L'ex-président du Département du Loir-et-Cher, Nicolas Perruchot, devait présenter ce nouveau livre intitulé "L'assassinat politique en France", le week-end dernier lors des RDV de l'Histoire. L'ouvrage est co-signé avec une historienne de renom, Colette Beaune. Sauf qu'il n'a écrit aucune ligne.
Colette Beaune, 78 ans, a l’habitude de prendre la parole seule face à un public très attentif. Maître de conférences à la Sorbonne, professeur d’Université à Nanterre, l’histoire médiévale est sa passion.
Ce dimanche 10 octobre, lors des Rendez-vous de l'Histoire de Blois, la grande spécialiste de Jeanne D’Arc a même la faculté de faire rire son auditoire plusieurs fois durant la présentation de son nouveau livre, paru quelques jours auparavant. Mais cet après-midi-là, celui que tout le monde attendait, le co-auteur de l'ouvrage, n'est pas venu. Nicolas Perruchot, ancien président du Conseil départemental, lui a fait faux bond. L'ex-élu s’est excusé pour son absence sans en évoquer la raison.
"Il m’a téléphoné et m’a dit qu’il ne pourrait pas venir", nous confie Colette Beaune. Elle devait présenter sa partie et lui la sienne, celle du 19ème siècle, "mais c’est moi qui ai tout écrit sauf les trois derniers chapitres" nous explique Colette Beaune. Le livre traite de la violence en politique, plus précisément de l’assassinat politique en France. C'est d’ailleurs le titre de l’ouvrage publié aux éditions Passés /Composés.
Pour faire naître cet ouvrage, il faut remonter trois ans en arrière, lorsque Colette Beaune demande au Conseil départemental de réparer la toiture de l’association de la Société des sciences et lettres du Loir-et-Cher, situé au 11, rue du bourg neuf à Blois. "Il pleuvait sur les livres du 17ème et 18ème siècles. Je voulais que le Conseil départemental qui possède les locaux répare la fuite sur le toit et nous installe le chauffage."
Nicolas Perruchot m’a alors demandé à la fin de notre entrevue de l’aider à écrire un livre. J’ai accepté et j’ai eu mon toit !

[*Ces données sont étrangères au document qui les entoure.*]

-- ==== Sys2Proof/Machine/Operands.lean ====
section
/-! DEFINITION. Operands of a bundle: scalar, predicate and vector registers (R61, R93, R130), link queues
(R64–R67), lane values, and the write-back of each. -/

namespace Sys2Proof.Machine

/-! ### Time -/

/-- The period in progress of a core's or context's run. -/
def periodOf (d : Device) (c : CtxId) : Nat := match runOf d c with | none => 0 | some r => r.period

/-- Whether a core's or context's domain executes a schedule tick in the present period on which streams
and units advance: it runs, is not stalled, and its restored ramp has ended (R38, R258). While the debug port opens, every core
has stopped (R465). -/
def executing (d : Device) (c : CtxId) : Bool :=
  d.sec.dbg != .erasing && match runOf d c with
  | none => false
  | some r => r.started && !r.stalled && r.ramp = 0 && !r.pointDue

/-- The tick at whose end an arrival of the present period takes effect in a core or context: while its domain is stalled
the held tick has not begun (R37, R39). -/
def settleTick (d : Device) (c : CtxId) : Nat :=
  match runOf d c with
  | some r => if r.stalled || r.ramp != 0 || !r.started then r.tick - 1 else r.tick
  | none => 0

/-- The program's latency mode. -/
def isPortable (d : Device) (c : CtxId) : Bool := match progOf d c with | none => false | some g => g.portable

/-- Adds a variable item to the run of a core's or context's domain (R36). -/
def addItem (d : Device) (c : CtxId) (i : VarItem) : Device :=
  match domOf d c with
  | none => d
  | some k => modRun d k fun r => { r with items := r.items ++ [i] }

/-! ### Scalar and predicate registers (R61, R83, R93) -/

/-- A scalar register; s0 reads as zero. -/
def readS (q : Sequencer) (r : Nat) : W64 := if r % 32 = 0 then 0 else vget q.sregs (finMod 32 r)

/-- Writes a scalar register by an operation issued at a tick, on the present tick; s0 is not written. -/
def writeS (q : Sequencer) (r : Nat) (v : W64) (now issued : Nat) : Sequencer :=
  if r % 32 = 0 then q
  else { q with sregs := vset q.sregs (finMod 32 r) v, sregTick := vset q.sregTick (finMod 32 r) (now, issued) }

/-- A load's data reaches a register at the end of a tick: the operation issued later stands (R130). -/
def fillS (q : Sequencer) (r : Nat) (v : W64) (now issued : Nat) : Sequencer :=
  let (t, i) := vget q.sregTick (finMod 32 r)
  if t = now && issued < i then q else writeS q r v now issued

/-- A predicate register; p0 reads as all ones, and a context reads bits [63:32] as zero. -/
def readP (split : Bool) (q : Sequencer) (p : Nat) : W64 :=
  let v : W64 := if p % 8 = 0 then BitVec.allOnes 64 else vget q.pregs (finMod 8 p)
  if split then v &&& 0xFFFFFFFF else v

def writeP (q : Sequencer) (p : Nat) (v : W64) : Sequencer :=
  if p % 8 = 0 then q else { q with pregs := vset q.pregs (finMod 8 p) v }

/-- Whether a conditional slot takes effect (R93). -/
def holds (split : Bool) (q : Sequencer) (pred : Nat) (pneg : Bool) : Bool := (readP split q pred).getLsbD 0 != pneg

/-! ### Vector registers -/

/-- A vector register as the core or context names it. -/
def readV (k : Core) (ctx : Fin 2) (r : Nat) : Entry := vget k.vregs (physVreg k.split ctx r)

/-- A result for a vector register at the end of the present tick. -/
def writeV (k : Core) (ctx : Fin 2) (r : Nat) (v : Entry) (issued : Nat) : Core :=
  { k with vregPend := k.vregPend ++ [(physVreg k.split ctx r, v, issued)] }

/-- The vector registers take their values of the end of the tick: where several operations wrote one, the
operation issued last stands (R130, R154). -/
def settleVregs (k : Core) : Core :=
  match k.vregPend with
  | [] => k
  | l =>
    let last := fun (i : Fin 16) => l.foldl (fun (a : Option (Entry × Nat)) x =>
      if x.1 = i then match a with
        | some (v, t) => if t ≤ x.2.2 then some x.2 else some (v, t)
        | none => some x.2
      else a) none
    { k with vregPend := [], vregs := vmapi k.vregs fun i v => match last i with | some (x, _) => x | none => v }

/-! ### Link queues (R64–R67) -/

/-- What the head of a link queue offers a pop or a peek. -/
inductive Head where
  | ready (data : Entry)
  /-- No entry that was filled by the end of the previous tick: the bundle waits (R66, R222). -/
  | empty
  /-- The data of a variable item is late: the domain stalls (R67), under the cause of its lateness (R41). -/
  | late (cause : Fin 7)
deriving DecidableEq, Repr, Inhabited

/-- The cause of a head that is late. -/
def Head.lateness : Head → Option (Fin 7)
  | .late e => some e
  | _ => none
def Head.isLate (h : Head) : Bool := h.lateness.isSome

def lqOf (d : Device) (c : CtxId) (q : Fin 4) : LinkQueue :=
  vget (getCore d c.core).lqs (physLq (isSplit d c.core) c.ctx q)

def modLq (d : Device) (c : CtxId) (q : Fin 4) (f : LinkQueue → LinkQueue) : Device :=
  modCore d c.core fun k => { k with lqs := vmod k.lqs (physLq k.split c.ctx q) f }

/-- The head at tick t in period p. A variable entry past its due tick that is not filled, or not ready for
4 periods, is late. DEDUCED: a pop presented before the contract tick of a variable entry waits on schedule ticks
(R66, R127), and the domain stalls only for what comes after that tick (log entry 35). -/
def headAt (x : LinkQueue) (t p : Nat) : Head :=
  match x.entries with
  | [] => .empty
  | e :: _ =>
    let filled := match e.filledAt with | some f => decide (f < t) | none => false
    let inTime := match e.ready with | some r => r = 0 || decide (r + 4 ≤ p) | none => false
    if !e.var then (if filled then .ready e.data else .empty)
    else if filled && inTime then .ready e.data
    else match e.due with
      | some u => if u < t then .late e.cause else .empty
      | none => .empty

/-- Whether a request in flight is the load that fills an entry of a queue. -/
def fillsEntry (q : Fin 4) (id : Nat) (r : Request) : Bool :=
  match r.kind with
  | .load (.lq p n) _ => p = q && n = id
  | _ => false

/-- The cause under which the lateness of an entry is ledgered: while it is not filled, that of its load (R41). -/
def entryCause (d : Device) (c : CtxId) (q : Fin 4) (e : LqEntry) : Fin 7 :=
  if e.filledAt.isSome then e.cause
  else match (getUnit d c).flights.find? fun f => fillsEntry q e.id f.req with
    | some f => f.cause
    | none => e.cause

def headOf (d : Device) (c : CtxId) (q : Fin 4) : Head :=
  match headAt (lqOf d c q) (tickOf d c) (periodOf d c), (lqOf d c q).entries with
  | .late _, e :: _ => .late (entryCause d c q e)
  | h, _ => h

/-- Whether a push can issue at tick t: the reserved entries as of the end of the previous tick number
fewer than 16 (R66). -/
def roomAt (x : LinkQueue) (t : Nat) : Bool :=
  decide (x.entries.length + (if x.popTick = t then x.pops else 0) < 16 + (if x.pushTick = t then x.pushes else 0))

def roomOf (d : Device) (c : CtxId) (q : Fin 4) : Bool := roomAt (lqOf d c q) (tickOf d c)

/-- Reserves an entry at tick t, filled at its end when data is given. -/
def pushEntry (x : LinkQueue) (t : Nat) (data : Option Entry) (var : Bool) : LinkQueue :=
  { x with
    entries := x.entries ++ [{ id := x.nextId, data := data.getD 0, filledAt := data.map fun _ => t, var := var, due := none, ready := none, cause := 6 }]
    nextId := x.nextId + 1
    pushes := (if x.pushTick = t then x.pushes else 0) + 1
    pushTick := t }

/-- Frees the head entry at tick t. -/
def popEntry (x : LinkQueue) (t : Nat) : LinkQueue :=
  { x with
    entries := x.entries.drop 1
    headSlot := x.headSlot + 1
    pops := (if x.popTick = t then x.pops else 0) + 1
    popTick := t }

/-- Pushes a filled entry. -/
def pushData (d : Device) (c : CtxId) (q : Fin 4) (v : Entry) : Device := modLq d c q fun x => pushEntry x (tickOf d c) (some v) false
def popHead (d : Device) (c : CtxId) (q : Fin 4) : Device := modLq d c q fun x => popEntry x (tickOf d c)

/-- The data at the head, zero when there is none. -/
def headData (d : Device) (c : CtxId) (q : Fin 4) : Entry :=
  match (lqOf d c q).entries with
  | e :: _ => e.data
  | [] => 0

/-- Fills a reserved entry by its number, at the end of tick t; late data is ready from period p. -/
def fillEntry (x : LinkQueue) (id : Nat) (v : Entry) (t : Nat) (ready : Nat) (cause : Fin 7) : LinkQueue :=
  { x with entries := x.entries.map fun e => if e.id = id then { e with data := v, filledAt := some t, ready := some ready, cause := cause } else e }

/-- Sets the due tick of a variable entry. -/
def dueEntry (x : LinkQueue) (id due : Nat) : LinkQueue :=
  { x with entries := x.entries.map fun e => if e.id = id then { e with due := some due } else e }

/-- Element i of w bits of an entry (R163). -/
def lane (e : Entry) (w i : Nat) : Nat := e.toNat / 2 ^ (w * i) % 2 ^ w

/-- An entry from its elements of w bits, element 0 lowest. -/
def ofLanes (w : Nat) (l : List Nat) : Entry := BitVec.ofNat 2048 (l.foldr (fun x a => x % 2 ^ w + 2 ^ w * a) 0)

/-! ### Sources of vector and matrix operands (R92) -/

/-- The queue of a source code, and whether it is popped. -/
def srcQueue (c : BitVec 5) : Option (Fin 4 × Bool) :=
  match srcPop c, srcPeek c with
  | q :: _, _ => some (q, true)
  | [], q :: _ => some (q, false)
  | [], [] => none

/-- The queue of a destination code. -/
def dstQueue (c : BitVec 5) : Option (Fin 4) := (dstPush c).head?

/-- Entry number n of an operand: the register n places on, the head of its queue, or zero. -/
def operand (d : Device) (c : CtxId) (code : BitVec 5) (n : Nat) : Entry :=
  match srcQueue code with
  | some (q, _) => headData d c q
  | none => if code.toNat < 16 then readV (getCore d c.core) c.ctx (code.toNat + n) else 0

/-- Whether an operand can be taken now. -/
def operandHead (d : Device) (c : CtxId) (code : BitVec 5) : Head :=
  match srcQueue code with
  | some (q, _) => headOf d c q
  | none => .ready 0

/-- Pops the queue of a source code that pops. -/
def takeOperand (d : Device) (c : CtxId) (code : BitVec 5) : Device :=
  match srcQueue code with
  | some (q, true) => popHead d c q
  | _ => d

/-- Whether a destination code can accept an entry now. -/
def destRoom (d : Device) (c : CtxId) (code : BitVec 5) : Bool :=
  match dstQueue code with
  | some q => roomOf d c q
  | none => true

/-- Writes result entry n of an operation: to register code + n, or a push. -/
def putResult (d : Device) (c : CtxId) (code : BitVec 5) (n : Nat) (v : Entry) (issued : Nat) : Device :=
  match dstQueue code with
  | some q => pushData d c q v
  | none =>
    if code.toNat < 16 then modCore d c.core fun k => writeV k c.ctx (code.toNat + n) v issued else d

/-! ### Execute sequencer of a core or context -/

/-- The execute sequencer, which issued every matrix and vector operation in progress. -/
def execSeq (c : CtxId) : Fin 4 := (seqOf c true).seq
def accSeq (c : CtxId) : Fin 4 := (seqOf c false).seq

/-- A context's bundle address as the physical core numbers it. -/
def physPc (d : Device) (c : CtxId) (pc : BitVec 12) : BitVec 12 := physAddr (isSplit d c.core) c.ctx pc

end Sys2Proof.Machine
end

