/-- Serves the oldest request at the edge: a write of an item, a read for a spill into its outbound entry, or a
read for a rotation, which travels to the successor (R284, R290). One that fails is dropped once its core has halted. -/
def serveEdge (d : Device) (c : CtxId) : Device :=
  match (streamOf d c).edge with
  | [] => d
  | e :: rest =>
    let t := tickOf d c
    let i := e.item
    let d' := modStream d c fun s => { s with edge := rest, edgeTick := t + 1 }
    if (edgeError d c e).isSome then (if isHalted d i.sender then d' else d)
    else
    let d := takeBanks d' c (padBanks d c i.offset 64)
    if !e.read then landWrite d c i
    else
      let data : BitVec 512 := leBits 512 (readPad d c i.offset 64)
      let d := parityRead d c c i.offset 64 1 0 0 0
      if i.rotation then
        match progOf d c, descAt d c i.desc with
        | some g, some x =>
          let m := ringNext g c
          let y : LandItem := { i with offset := nextAt x i.inst i.xfer, data := data, lambda := e.slot + remoteLatency d (isPortable d c) c.core m.core, cause := 2 }
          if (getCore d m.core).inReset then rotationError d y else modStream d m fun s => { s with landing := s.landing ++ [y] }
        | _, _ => d
      else
        modStream d c fun s => { s with outbound := s.outbound.map fun o =>
          if o.desc = i.desc && o.inst = i.inst && o.xfer = i.xfer then { o with data := some data } else o }

/-- Assigns the read slot of the present tick. An item that fails takes its slot and is dropped, once its core has halted. -/
def assignRead (d : Device) (c : CtxId) : Device :=
  let t := tickOf d c
  match readSlotItem d c with
  | none => d
  | some i =>
    let put := fun (l : List EdgeReq) => modStream d c fun s => { s with landing := s.landing.erase i, edge := s.edge ++ l, slotTick := t + 1 }
    if (itemError d c i).isNone then put [{ read := false, slot := t, item := i, send := none }]
    else if isHalted d i.sender then put [] else d

/-- Assigns the write slot of the present tick. -/
def assignWrite (d : Device) (c : CtxId) : Device :=
  let t := tickOf d c
  if !writeSlotDue d c || (writeSlotPad d c).any (fun o => !padPowered d c o 64) then d
  else match writeSlotFor d c with
    | none => d
    | some k => match descAt d c k with
      | none => d
      | some x =>
        let p := progAt d c k
        let i : LandItem :=
          { desc := k, inst := p.inst, xfer := p.xfer, offset := padAt x p.inst p.xfer, data := 0, lambda := 0, rotation := x.kind = 3,
            landed := none, cause := 2, sender := c, error := none, held := .free, since := 0 }
        let o : OutItem :=
          { desc := k, inst := p.inst, xfer := p.xfer, data := none, slot := t, granted := false, ackDue := 0, acked := none, cause := 2, error := none, held := .free, since := 0 }
        let d := modStream d c fun s =>
          { s with edge := s.edge ++ [{ read := true, slot := t, item := i, send := none }], slotTick := t + 1, lastWrite := finMod 64 k,
                   outbound := if x.kind = 2 then s.outbound ++ [o] else s.outbound }
        modProg d c k fun p =>
          if x.kind = 3 && p.xfer + 1 = xfers x then stopInstance p t else { p with xfer := p.xfer + 1 }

Colette Beaune et Mathieu Geagea ont écrit le livre sans contrepartie financière
Mathieu Geagea, ancien directeur de cabinet de Nicolas Perruchot en 2019 est historien de formation. Il a par ailleurs dirigé le Mémorial Charles de Gaulle à Colombey-les-Deux-Églises entre 2014 et 2018. Passionné du Général de Gaulle, il a écrit beaucoup d’articles et collaboré à plusieurs ouvrages. Lorsque Nicolas Perruchot alors président du Conseil départemental lui demande de rédiger les trois derniers chapitres du livre, il accepte.
La parution de l'essai ne lui a pas été communiquée par Nicolas Perruchot mais pas voie de presse. Mathieu Geagea fut étonné de l’apprendre ainsi. Son nom ne figure nullement dans l’ouvrage."Je savais d’emblée comment cela allait se passer, pour être franc. Je n'étais pas certain que ce livre paraisse un jour. J’ai mis trois ans à écrire les trois chapitres" nous confie l’ex-directeur de cabinet.
Se pose alors la question de l’emploi et du contrat qui lie les deux hommes, Mathieu Geagea est à ce moment-là directeur de cabinet au département et Nicolas Perruchot son président. Est-il légal de mettre à disposition sa plume pour un ouvrage privé et occuper en même temps un emploi public ? Une question que l'on peut se poser après l'affaire de l'ancien Premier ministre François Fillon, épinglé par une enquête du Parquet national financier (PNF) concernant l’emploi d’un assistant parlementaire entre 2013 et 2015 comme prête-plume. L'enquête avait été ouverte pour des soupçons de détournements de fonds publics.
Lorsque l'on évoque son emploi de directeur de cabinet au Département, Mathieu Geagea se défend : "J’ai une qualité d’historien, il en avait connaissance mais je n’ai pas été recruté pour écrire le livre. Cela s’est fait en dehors de mes heures de travail. Je dispose d’une grande faculté rédactionnelle". Il insiste sur ce point.
Colette Beaune et Mathieu Geagea ont écrit le livre sans contrepartie financière, mais l’ancien directeur de cabinet a été prolongé au Département jusqu’à la fin de la rédaction du livre. L'ancien président du Département, lui, touchera les droits d'auteur.